7 Health IT Trends to Watch in 2017

morris-panner200By Morris Panner, CEO of Ambra Health
Twitter: @ambrahealth

2017 is ushering in an era of unprecedented uncertainty surrounding federal government policy on healthcare and everything seems to be on the table. Value-based care, however, is here to stay, regardless of the current political landscape. Providers, all the way from large health systems to small private practices, are embracing new technologies that empower them to be more efficient and provide better patient care, with fewer resources. So while it may be a bumpy start for some in the world of Healthcare policy, Health IT is poised to make even bigger strides into supporting patient care.
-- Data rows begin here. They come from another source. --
@[simp] theorem State.openImage_frame (h : Hdr) (r : ImageRef) (len : ℕ) (s : State) :
    (State.openImage h r len s).pending = s.pending ∧ (State.openImage h r len s).now = s.now ∧
      (State.openImage h r len s).part = s.part ∧ (State.openImage h r len s).params = s.params ∧
      (State.openImage h r len s).line = s.line ∧ (State.openImage h r len s).wake = s.wake ∧
      (State.openImage h r len s).jomen = s.jomen ∧ (State.openImage h r len s).radio = s.radio ∧
      (State.openImage h r len s).rx = s.rx ∧ (State.openImage h r len s).time = s.time ∧
      (State.openImage h r len s).sched = s.sched ∧ (State.openImage h r len s).net = s.net ∧
      (State.openImage h r len s).work = s.work ∧ (State.openImage h r len s).roster = s.roster ∧
      (State.openImage h r len s).mon = s.mon ∧ (State.openImage h r len s).pm = s.pm ∧
      (State.openImage h r len s).faults = s.faults ∧ (State.openImage h r len s).tally = s.tally := by
  simp [State.openImage]

@[simp] theorem State.scheduleBurst_frame (code : ℕ) (reason : ℕ) (p : BurstFor) (s : State) :
    (State.scheduleBurst code reason p s).pending = s.pending ∧
      (State.scheduleBurst code reason p s).now = s.now ∧ (State.scheduleBurst code reason p s).part = s.part ∧
      (State.scheduleBurst code reason p s).params = s.params ∧
      (State.scheduleBurst code reason p s).line = s.line ∧ (State.scheduleBurst code reason p s).wake = s.wake ∧
      (State.scheduleBurst code reason p s).radio = s.radio ∧ (State.scheduleBurst code reason p s).rx = s.rx ∧
      (State.scheduleBurst code reason p s).time = s.time ∧
      (State.scheduleBurst code reason p s).sched = s.sched ∧ (State.scheduleBurst code reason p s).net = s.net ∧
      (State.scheduleBurst code reason p s).work = s.work ∧
      (State.scheduleBurst code reason p s).roster = s.roster ∧
      (State.scheduleBurst code reason p s).mon = s.mon ∧ (State.scheduleBurst code reason p s).pm = s.pm ∧
      (State.scheduleBurst code reason p s).store = s.store ∧
      (State.scheduleBurst code reason p s).image = s.image ∧
      (State.scheduleBurst code reason p s).faults = s.faults ∧
      (State.scheduleBurst code reason p s).tally = s.tally := by
  simp [State.scheduleBurst]

@[simp] theorem State.hostDeaf_frame (s : State) :
    (State.hostDeaf s).pending = s.pending ∧ (State.hostDeaf s).now = s.now ∧ (State.hostDeaf s).part = s.part ∧
      (State.hostDeaf s).params = s.params ∧ (State.hostDeaf s).wake = s.wake ∧
      (State.hostDeaf s).jomen = s.jomen ∧ (State.hostDeaf s).radio = s.radio ∧ (State.hostDeaf s).rx = s.rx ∧
      (State.hostDeaf s).time = s.time ∧ (State.hostDeaf s).sched = s.sched ∧ (State.hostDeaf s).net = s.net ∧
      (State.hostDeaf s).work = s.work ∧ (State.hostDeaf s).roster = s.roster ∧ (State.hostDeaf s).mon = s.mon ∧
      (State.hostDeaf s).pm = s.pm ∧ (State.hostDeaf s).store = s.store ∧ (State.hostDeaf s).image = s.image ∧
      (State.hostDeaf s).faults = s.faults ∧ (State.hostDeaf s).tally = s.tally := by
  simp [State.hostDeaf]

@[simp] theorem State.settle_frame (sd : Side) (s : State) :
    (State.settle sd s).pending = s.pending ∧ (State.settle sd s).now = s.now ∧
      (State.settle sd s).part = s.part ∧ (State.settle sd s).params = s.params ∧
      (State.settle sd s).line = s.line ∧ (State.settle sd s).jomen = s.jomen ∧
      (State.settle sd s).radio = s.radio ∧ (State.settle sd s).rx = s.rx ∧ (State.settle sd s).time = s.time ∧
      (State.settle sd s).sched = s.sched ∧ (State.settle sd s).net = s.net ∧ (State.settle sd s).work = s.work ∧
      (State.settle sd s).roster = s.roster ∧ (State.settle sd s).mon = s.mon ∧ (State.settle sd s).pm = s.pm ∧
      (State.settle sd s).store = s.store ∧ (State.settle sd s).image = s.image ∧
      (State.settle sd s).faults = s.faults ∧ (State.settle sd s).tally = s.tally := by
  simp [State.settle]

@[simp] theorem State.openLine_frame (s : State) :
    (State.openLine s).pending = s.pending ∧ (State.openLine s).now = s.now ∧ (State.openLine s).part = s.part ∧
      (State.openLine s).params = s.params ∧ (State.openLine s).wake = s.wake ∧
      (State.openLine s).jomen = s.jomen ∧ (State.openLine s).radio = s.radio ∧ (State.openLine s).rx = s.rx ∧
      (State.openLine s).time = s.time ∧ (State.openLine s).sched = s.sched ∧ (State.openLine s).net = s.net ∧
      (State.openLine s).work = s.work ∧ (State.openLine s).roster = s.roster ∧ (State.openLine s).mon = s.mon ∧
      (State.openLine s).pm = s.pm ∧ (State.openLine s).store = s.store ∧ (State.openLine s).image = s.image ∧
      (State.openLine s).faults = s.faults ∧ (State.openLine s).tally = s.tally := by
  simp [State.openLine]

@[simp] theorem State.resetWork_frame (s : State) :
    (State.resetWork s).pending = s.pending ∧ (State.resetWork s).now = s.now ∧
      (State.resetWork s).part = s.part ∧ (State.resetWork s).params = s.params ∧
      (State.resetWork s).line = s.line ∧ (State.resetWork s).jomen = s.jomen ∧
      (State.resetWork s).radio = s.radio ∧ (State.resetWork s).rx = s.rx ∧ (State.resetWork s).time = s.time ∧
      (State.resetWork s).sched = s.sched ∧ (State.resetWork s).roster = s.roster ∧
      (State.resetWork s).mon = s.mon ∧ (State.resetWork s).pm = s.pm ∧ (State.resetWork s).store = s.store ∧
      (State.resetWork s).image = s.image ∧ (State.resetWork s).faults = s.faults ∧
      (State.resetWork s).tally = s.tally := by
  simp [State.resetWork]

@[simp] theorem State.coexOverride_frame (s : State) :
    (State.coexOverride s).pending = s.pending ∧ (State.coexOverride s).now = s.now ∧
      (State.coexOverride s).part = s.part ∧ (State.coexOverride s).params = s.params ∧
      (State.coexOverride s).line = s.line ∧ (State.coexOverride s).wake = s.wake ∧
      (State.coexOverride s).jomen = s.jomen ∧ (State.coexOverride s).rx = s.rx ∧
      (State.coexOverride s).time = s.time ∧ (State.coexOverride s).sched = s.sched ∧
      (State.coexOverride s).net = s.net ∧ (State.coexOverride s).work = s.work ∧
      (State.coexOverride s).roster = s.roster ∧ (State.coexOverride s).mon = s.mon ∧
      (State.coexOverride s).pm = s.pm ∧ (State.coexOverride s).store = s.store ∧
      (State.coexOverride s).image = s.image ∧ (State.coexOverride s).faults = s.faults ∧
      (State.coexOverride s).tally = s.tally := by
  unfold State.coexOverride; (repeat' split) <;> simp

@[simp] theorem State.reacqBurst_frame (i : ℕ) (s : State) :
    (State.reacqBurst i s).pending = s.pending ∧ (State.reacqBurst i s).now = s.now ∧
      (State.reacqBurst i s).part = s.part ∧ (State.reacqBurst i s).params = s.params ∧
      (State.reacqBurst i s).line = s.line ∧ (State.reacqBurst i s).wake = s.wake ∧
      (State.reacqBurst i s).radio = s.radio ∧ (State.reacqBurst i s).rx = s.rx ∧
      (State.reacqBurst i s).time = s.time ∧ (State.reacqBurst i s).sched = s.sched ∧
      (State.reacqBurst i s).work = s.work ∧ (State.reacqBurst i s).roster = s.roster ∧
      (State.reacqBurst i s).mon = s.mon ∧ (State.reacqBurst i s).pm = s.pm ∧
      (State.reacqBurst i s).store = s.store ∧ (State.reacqBurst i s).image = s.image ∧
      (State.reacqBurst i s).faults = s.faults ∧ (State.reacqBurst i s).tally = s.tally := by
  unfold State.reacqBurst; dsimp only; (repeat' split) <;> simp

@[simp] theorem State.spoilSpan_frame (n : Fin 16) (a : Bool) (b : Bool) (from_ : Ticks) (until_ : Ticks)
    (s : State) :
    (State.spoilSpan n a b from_ until_ s).pending = s.pending ∧
      (State.spoilSpan n a b from_ until_ s).now = s.now ∧ (State.spoilSpan n a b from_ until_ s).part = s.part ∧
      (State.spoilSpan n a b from_ until_ s).params = s.params ∧
      (State.spoilSpan n a b from_ until_ s).line = s.line ∧
      (State.spoilSpan n a b from_ until_ s).wake = s.wake ∧
      (State.spoilSpan n a b from_ until_ s).jomen = s.jomen ∧
      (State.spoilSpan n a b from_ until_ s).radio = s.radio ∧
      (State.spoilSpan n a b from_ until_ s).time = s.time ∧
      (State.spoilSpan n a b from_ until_ s).sched = s.sched ∧
      (State.spoilSpan n a b from_ until_ s).net = s.net ∧ (State.spoilSpan n a b from_ until_ s).work = s.work ∧
      (State.spoilSpan n a b from_ until_ s).roster = s.roster ∧
      (State.spoilSpan n a b from_ until_ s).mon = s.mon ∧ (State.spoilSpan n a b from_ until_ s).pm = s.pm ∧
      (State.spoilSpan n a b from_ until_ s).store = s.store ∧
      (State.spoilSpan n a b from_ until_ s).image = s.image ∧
      (State.spoilSpan n a b from_ until_ s).faults = s.faults := by
  simp [State.spoilSpan]

@[simp] theorem State.programmed_frame (aud : Bool) (n : ℕ) (s : State) :
    (State.programmed aud n s).pending = s.pending ∧ (State.programmed aud n s).now = s.now ∧
      (State.programmed aud n s).part = s.part ∧ (State.programmed aud n s).params = s.params ∧
      (State.programmed aud n s).line = s.line ∧ (State.programmed aud n s).wake = s.wake ∧
      (State.programmed aud n s).jomen = s.jomen ∧ (State.programmed aud n s).radio = s.radio ∧
      (State.programmed aud n s).rx = s.rx ∧ (State.programmed aud n s).time = s.time ∧
      (State.programmed aud n s).sched = s.sched ∧ (State.programmed aud n s).net = s.net ∧
      (State.programmed aud n s).work = s.work ∧ (State.programmed aud n s).roster = s.roster ∧
      (State.programmed aud n s).mon = s.mon ∧ (State.programmed aud n s).pm = s.pm ∧
      (State.programmed aud n s).image = s.image ∧ (State.programmed aud n s).faults = s.faults := by
  simp [State.programmed]

@[simp] theorem State.claimRequest_frame (c : Claim) (s : State) :
    (State.claimRequest c s).pending = s.pending ∧ (State.claimRequest c s).now = s.now ∧
      (State.claimRequest c s).part = s.part ∧ (State.claimRequest c s).params = s.params ∧
      (State.claimRequest c s).line = s.line ∧ (State.claimRequest c s).wake = s.wake ∧
      (State.claimRequest c s).jomen = s.jomen ∧ (State.claimRequest c s).rx = s.rx ∧
      (State.claimRequest c s).time = s.time ∧ (State.claimRequest c s).sched = s.sched ∧
      (State.claimRequest c s).net = s.net ∧ (State.claimRequest c s).work = s.work ∧
      (State.claimRequest c s).roster = s.roster ∧ (State.claimRequest c s).mon = s.mon ∧
      (State.claimRequest c s).pm = s.pm ∧ (State.claimRequest c s).store = s.store ∧
      (State.claimRequest c s).image = s.image ∧ (State.claimRequest c s).faults = s.faults ∧
      (State.claimRequest c s).tally = s.tally := by
  simp [State.claimRequest]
Here are our 2017 predictions:

  1. Enterprise medical imaging eliminates the need for duplicative processing
    In the world of value-based care, enterprise image management has boiled down to one critical item – we can’t duplicate medical imaging. As regional networks expand and facilities acquire new organizations, they’re increasing risks to both patients and providers when prior imaging can’t be easily accessed in a timely manner or when images live in multiple different systems. A single source of truth for imaging has to stop being elusive. We’ve seen many facilities turning towards cloud VNA (vendor neutral archiving) as a method of safely storing data that acts as a central repository for all imaging, so priors are easily exchanged using the cloud when needed, and all imaging across the health system is shared, regardless of where the imaging was done.
  2. Cloud comes of age
    It wasn’t too long ago that people were skeptical of the cloud, but today, over 83% of healthcare organizations are using cloud technology according to a HIMSS Analytics Cloud Survey. More than ever physicians are turning to the cloud when it comes to solving image management hurdles. A new report from MarketsandMarkets also estimates the healthcare cloud computing market will grow to $9.48 billion by 2020. The flexibility of cloud architecture makes it easy to bridge the gaps between the technologies that are already in use at an organization.
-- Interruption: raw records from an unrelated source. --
@[simp] theorem State.onSched_pending (f : Sched → Sched) (s : State) : (s.onSched f).pending = s.pending := rfl
@[simp] theorem State.onSched_now (f : Sched → Sched) (s : State) : (s.onSched f).now = s.now := rfl
@[simp] theorem State.onSched_fresh (f : Sched → Sched) (s : State) : (s.onSched f).fresh = s.fresh := rfl
@[simp] theorem State.onSched_part (f : Sched → Sched) (s : State) : (s.onSched f).part = s.part := rfl
@[simp] theorem State.onSched_params (f : Sched → Sched) (s : State) : (s.onSched f).params = s.params := rfl
@[simp] theorem State.onSched_line (f : Sched → Sched) (s : State) : (s.onSched f).line = s.line := rfl
@[simp] theorem State.onSched_wake (f : Sched → Sched) (s : State) : (s.onSched f).wake = s.wake := rfl
@[simp] theorem State.onSched_jomen (f : Sched → Sched) (s : State) : (s.onSched f).jomen = s.jomen := rfl
@[simp] theorem State.onSched_radio (f : Sched → Sched) (s : State) : (s.onSched f).radio = s.radio := rfl
@[simp] theorem State.onSched_rx (f : Sched → Sched) (s : State) : (s.onSched f).rx = s.rx := rfl
@[simp] theorem State.onSched_time (f : Sched → Sched) (s : State) : (s.onSched f).time = s.time := rfl
@[simp] theorem State.onSched_sched (f : Sched → Sched) (s : State) : (s.onSched f).sched = f s.sched := rfl
@[simp] theorem State.onSched_net (f : Sched → Sched) (s : State) : (s.onSched f).net = s.net := rfl
@[simp] theorem State.onSched_work (f : Sched → Sched) (s : State) : (s.onSched f).work = s.work := rfl
@[simp] theorem State.onSched_roster (f : Sched → Sched) (s : State) : (s.onSched f).roster = s.roster := rfl
@[simp] theorem State.onSched_mon (f : Sched → Sched) (s : State) : (s.onSched f).mon = s.mon := rfl
@[simp] theorem State.onSched_pm (f : Sched → Sched) (s : State) : (s.onSched f).pm = s.pm := rfl
@[simp] theorem State.onSched_store (f : Sched → Sched) (s : State) : (s.onSched f).store = s.store := rfl
@[simp] theorem State.onSched_image (f : Sched → Sched) (s : State) : (s.onSched f).image = s.image := rfl
@[simp] theorem State.onSched_faults (f : Sched → Sched) (s : State) : (s.onSched f).faults = s.faults := rfl
@[simp] theorem State.onSched_tally (f : Sched → Sched) (s : State) : (s.onSched f).tally = s.tally := rfl
@[simp] theorem State.onSched_onSched (f g : Sched → Sched) (s : State) : (s.onSched f).onSched g = s.onSched (fun x => g (f x)) := rfl

@[simp] theorem State.onNet_pending (f : Net → Net) (s : State) : (s.onNet f).pending = s.pending := rfl
@[simp] theorem State.onNet_now (f : Net → Net) (s : State) : (s.onNet f).now = s.now := rfl
@[simp] theorem State.onNet_fresh (f : Net → Net) (s : State) : (s.onNet f).fresh = s.fresh := rfl
@[simp] theorem State.onNet_part (f : Net → Net) (s : State) : (s.onNet f).part = s.part := rfl
@[simp] theorem State.onNet_params (f : Net → Net) (s : State) : (s.onNet f).params = s.params := rfl
@[simp] theorem State.onNet_line (f : Net → Net) (s : State) : (s.onNet f).line = s.line := rfl
@[simp] theorem State.onNet_wake (f : Net → Net) (s : State) : (s.onNet f).wake = s.wake := rfl
@[simp] theorem State.onNet_jomen (f : Net → Net) (s : State) : (s.onNet f).jomen = s.jomen := rfl
@[simp] theorem State.onNet_radio (f : Net → Net) (s : State) : (s.onNet f).radio = s.radio := rfl
@[simp] theorem State.onNet_rx (f : Net → Net) (s : State) : (s.onNet f).rx = s.rx := rfl
@[simp] theorem State.onNet_time (f : Net → Net) (s : State) : (s.onNet f).time = s.time := rfl
@[simp] theorem State.onNet_sched (f : Net → Net) (s : State) : (s.onNet f).sched = s.sched := rfl
@[simp] theorem State.onNet_net (f : Net → Net) (s : State) : (s.onNet f).net = f s.net := rfl
@[simp] theorem State.onNet_work (f : Net → Net) (s : State) : (s.onNet f).work = s.work := rfl
@[simp] theorem State.onNet_roster (f : Net → Net) (s : State) : (s.onNet f).roster = s.roster := rfl
@[simp] theorem State.onNet_mon (f : Net → Net) (s : State) : (s.onNet f).mon = s.mon := rfl
@[simp] theorem State.onNet_pm (f : Net → Net) (s : State) : (s.onNet f).pm = s.pm := rfl
@[simp] theorem State.onNet_store (f : Net → Net) (s : State) : (s.onNet f).store = s.store := rfl
@[simp] theorem State.onNet_image (f : Net → Net) (s : State) : (s.onNet f).image = s.image := rfl
@[simp] theorem State.onNet_faults (f : Net → Net) (s : State) : (s.onNet f).faults = s.faults := rfl
@[simp] theorem State.onNet_tally (f : Net → Net) (s : State) : (s.onNet f).tally = s.tally := rfl
@[simp] theorem State.onNet_onNet (f g : Net → Net) (s : State) : (s.onNet f).onNet g = s.onNet (fun x => g (f x)) := rfl

@[simp] theorem State.onWork_pending (f : Work → Work) (s : State) : (s.onWork f).pending = s.pending := rfl
@[simp] theorem State.onWork_now (f : Work → Work) (s : State) : (s.onWork f).now = s.now := rfl
@[simp] theorem State.onWork_fresh (f : Work → Work) (s : State) : (s.onWork f).fresh = s.fresh := rfl
@[simp] theorem State.onWork_part (f : Work → Work) (s : State) : (s.onWork f).part = s.part := rfl
@[simp] theorem State.onWork_params (f : Work → Work) (s : State) : (s.onWork f).params = s.params := rfl
@[simp] theorem State.onWork_line (f : Work → Work) (s : State) : (s.onWork f).line = s.line := rfl
@[simp] theorem State.onWork_wake (f : Work → Work) (s : State) : (s.onWork f).wake = s.wake := rfl
@[simp] theorem State.onWork_jomen (f : Work → Work) (s : State) : (s.onWork f).jomen = s.jomen := rfl
@[simp] theorem State.onWork_radio (f : Work → Work) (s : State) : (s.onWork f).radio = s.radio := rfl
@[simp] theorem State.onWork_rx (f : Work → Work) (s : State) : (s.onWork f).rx = s.rx := rfl
@[simp] theorem State.onWork_time (f : Work → Work) (s : State) : (s.onWork f).time = s.time := rfl
@[simp] theorem State.onWork_sched (f : Work → Work) (s : State) : (s.onWork f).sched = s.sched := rfl
@[simp] theorem State.onWork_net (f : Work → Work) (s : State) : (s.onWork f).net = s.net := rfl
@[simp] theorem State.onWork_work (f : Work → Work) (s : State) : (s.onWork f).work = f s.work := rfl
@[simp] theorem State.onWork_roster (f : Work → Work) (s : State) : (s.onWork f).roster = s.roster := rfl
@[simp] theorem State.onWork_mon (f : Work → Work) (s : State) : (s.onWork f).mon = s.mon := rfl
@[simp] theorem State.onWork_pm (f : Work → Work) (s : State) : (s.onWork f).pm = s.pm := rfl
@[simp] theorem State.onWork_store (f : Work → Work) (s : State) : (s.onWork f).store = s.store := rfl
@[simp] theorem State.onWork_image (f : Work → Work) (s : State) : (s.onWork f).image = s.image := rfl
@[simp] theorem State.onWork_faults (f : Work → Work) (s : State) : (s.onWork f).faults = s.faults := rfl
@[simp] theorem State.onWork_tally (f : Work → Work) (s : State) : (s.onWork f).tally = s.tally := rfl
@[simp] theorem State.onWork_onWork (f g : Work → Work) (s : State) : (s.onWork f).onWork g = s.onWork (fun x => g (f x)) := rfl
  3. Predictive analysis and machine learning takes root in new ways
    There has been much talk of AI’s (artifical intelligence) potential to streamline read times and improving accuracy. Particularly, machine learning, a set of algorithms that can learn complex patterns and make predictions from data, has shown promise in radiology. However, predictive intelligence can also be leveraged to help with medical imaging data intake and management. With facilities expanding at unparalleled rates and bringing in new data through referral programs and second opinion portals, managing and matching data can become a nightmare. Predictive tools can and should ease these workflows to provide auto-matching of imaging with radiologic reports, PHI (personal health information) normalization to match up imaging with patient records and more.
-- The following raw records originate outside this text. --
/-- Settles O28, line by line; the end of a verification by `State.verified_image`. -/
theorem imageVerification : Obligations.ImageVerification := by
  refine ⟨?_, ?_⟩
  · intro h s ht u ha
    refine ⟨?_, ⟨_, exec_imageList ht ha, u.mem_imageLines⟩, fun lib i hw hr hi hh hlen hv hb hst =>
        ⟨_, exec_imageVerify ht ha hw hr hi hh hlen hv hb hst, ?_⟩⟩
    · intro lib hr r
      refine ⟨u.statusVer r, _, _, exec_imageStatus ht ha hr, rfl, rfl, fun hs => ?_, fun k hk => ?_⟩
      · rw [hs]
        rfl
      · rw [hk]
        rfl
    · obtain ⟨htx, him, -, hk⟩ := State.finish_image (h := h) (u.lineOrigin h)
        (w := ((u.setStage (refOf lib) .verifying).beginVerify (refOf lib)).imageBy h) (u.imgAud (refOf lib) .verifying) ht.2
        (List.cons_ne_nil OutLine.bare [])
      refine ⟨htx, congrArg Images.verify him, ?_, ?_, ?_⟩
      · exact (State.stageOf_of_image him _).trans ((State.stageOf_congr rfl rfl _).trans
          ((State.stageOf_setStage ..).trans (if_pos rfl)))
      · exact (State.img_of_image him _).trans ((State.img_congr rfl rfl _).trans ((State.img_setStage ..).trans hi))
      · exact State.keeps_trans (State.keeps_mono (State.keeps_trans (State.keeps_trans (State.keeps_onImage _ u)
          (State.keeps_onImage ..)) (State.keeps_onImage ..)) (by decide)) (State.keeps_mono hk (by decide))
  · intro r i s hv hc hi
    refine ⟨_, exec_imageVerifyDone hv hc hi, ?_⟩
    let v := (s.onImage (fun m => { m with verify := none })).bytes .storeRd ((i.bytes.length + 2047) / 2048 * 2048)
    have hkv : s.keeps [.line, .image, .store, .params, .mon, .pm, .tally] v :=
      State.keeps_step (State.keeps_mono (State.keeps_onImage _ s) (by decide)) (State.keeps_bytes ..)
    unfold State.verified
    cases s.verifyFault r i with
    | none =>
      obtain ⟨h1, h2, h3, h4⟩ := v.verified_image r { i with ok := true } .verified (.image .verified r)
      exact ⟨h1, ⟨h2, h3⟩, State.keeps_trans hkv h4⟩
    | some e =>
      obtain ⟨h1, h2, h3, h4⟩ := v.verified_image r { i with ok := false } .idle (.image (.failed e) r)
      exact ⟨h1, ⟨h2, h3⟩, State.keeps_trans hkv h4⟩

end Sys2Proof.Machine

/-!
Proofs about the boot selector, and about activation, confirmation and removal of an image.
-/

namespace Sys2Proof.Machine

/-! ## The boot selector (R471, R472) -/

/-- The record in force, written over the copy that holds the lower sequence, stays in force. -/
theorem Images.boot_putBoot_self (m : Images) : (m.putBoot (some m.boot)).boot = m.boot := by
  unfold Images.putBoot Images.firstA
  rcases ha : m.bootA with _ | a <;> rcases hc : m.bootB with _ | c
  · simp [Images.boot, ha, hc]
  · simp [Images.boot, ha, hc]
  · simp [Images.boot, ha, hc]
  · by_cases hac : a.seq ≤ c.seq
    · by_cases hlt : a.seq < c.seq
      · simp [Images.boot, ha, hc, hac, hlt]
      · simp [Images.boot, ha, hc, hac, hlt]
    · simp [Images.boot, ha, hc, hac, show ¬ a.seq < c.seq by omega]

/-- The write of the other copy changes no record in force (R472). -/
theorem Images.boot_bootSettle {m : Images} (hm : m.inStep) : m.bootSettle.boot = m.boot := by
  unfold Images.bootSettle
  split
  next t b hb =>
    obtain rfl : b = m.boot := hm (t, b) hb
    exact m.boot_putBoot_self
  next => rfl

/-- Once a newer record stands in one copy, the other is written next (R472). -/
theorem Images.putBoot_putBoot {m : Images} {b : BootSel} (h : m.boot.seq < b.seq) (x : Option BootSel) :
    ((m.putBoot (some b)).putBoot x).bootA = (if m.firstA then some b else x) ∧
      ((m.putBoot (some b)).putBoot x).bootB = (if m.firstA then x else some b) := by
  unfold Images.putBoot Images.firstA
  unfold Images.boot at h
  rcases ha : m.bootA with _ | a <;> rcases hc : m.bootB with _ | c <;> simp only [ha, hc] at h
  · simp
  · simp [Nat.not_le.mpr h]
  · simp [Nat.le_of_lt h]
  · by_cases hac : a.seq ≤ c.seq
    · have hcb : ¬ b.seq ≤ c.seq := by split at h <;> omega
      simp [hac, hcb]
    · have hab : a.seq ≤ b.seq := by split at h <;> omega
      simp [hac, hab]

/-- Which copy is written, and with what the other stands, says nothing but the two copies. -/
theorem Images.putBoot_copies {m n : Images} (hA : m.bootA = n.bootA) (hB : m.bootB = n.bootB) (x : Option BootSel) :
    (m.putBoot x).bootA = (n.putBoot x).bootA ∧ (m.putBoot x).bootB = (n.putBoot x).bootB := by
  have hfirst : m.firstA = n.firstA := by
    unfold Images.firstA
    rw [hA, hB]
  unfold Images.putBoot
  rw [hfirst]
  split
  · exact ⟨rfl, hB⟩
  · exact ⟨hA, rfl⟩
  4. Consumerism in healthcare and patients taking control of their health records
    As patients take on more financial responsibility for their healthcare, they seek facilities and providers that can maximize the value of their dollars. Facilities must understand imaging consumer preferences, which frequently include items like an image-enabled patient portal. However, few patient portals are image-enabled; only reports, not the images themselves are available. Particularly, if a patient suffers from a more serious prognosis that requires a larger care team or multiple opinions, carrying imaging from place-to-place is exhausting. Using cloud technology, facilities can empower patients with control over their own image data by eliminating CDs and image-enabling patient portals.
  5. Value-based care forces elimination of repeat imaging, broader interoperability
    Providers today are getting paid more if they can figure out how to avoid unnecessary medical imaging procedures. In fact, MACRA, Medicare Access and CHIP Reauthorization Act, contains 22 performance criteria for radiology, which includes interventional radiology and radiation oncology measures that affect both patient facing and non-patient facing radiologists. In light of the move to value-based care and other trends including consolidation of facilities and heightened patient consumerism, many facilities have moved towards the cloud to streamline image management and reduce duplicate imaging. In addition, interoperability networks and HIEs are all expanding beyond the EMR to include imaging for a complete patient picture.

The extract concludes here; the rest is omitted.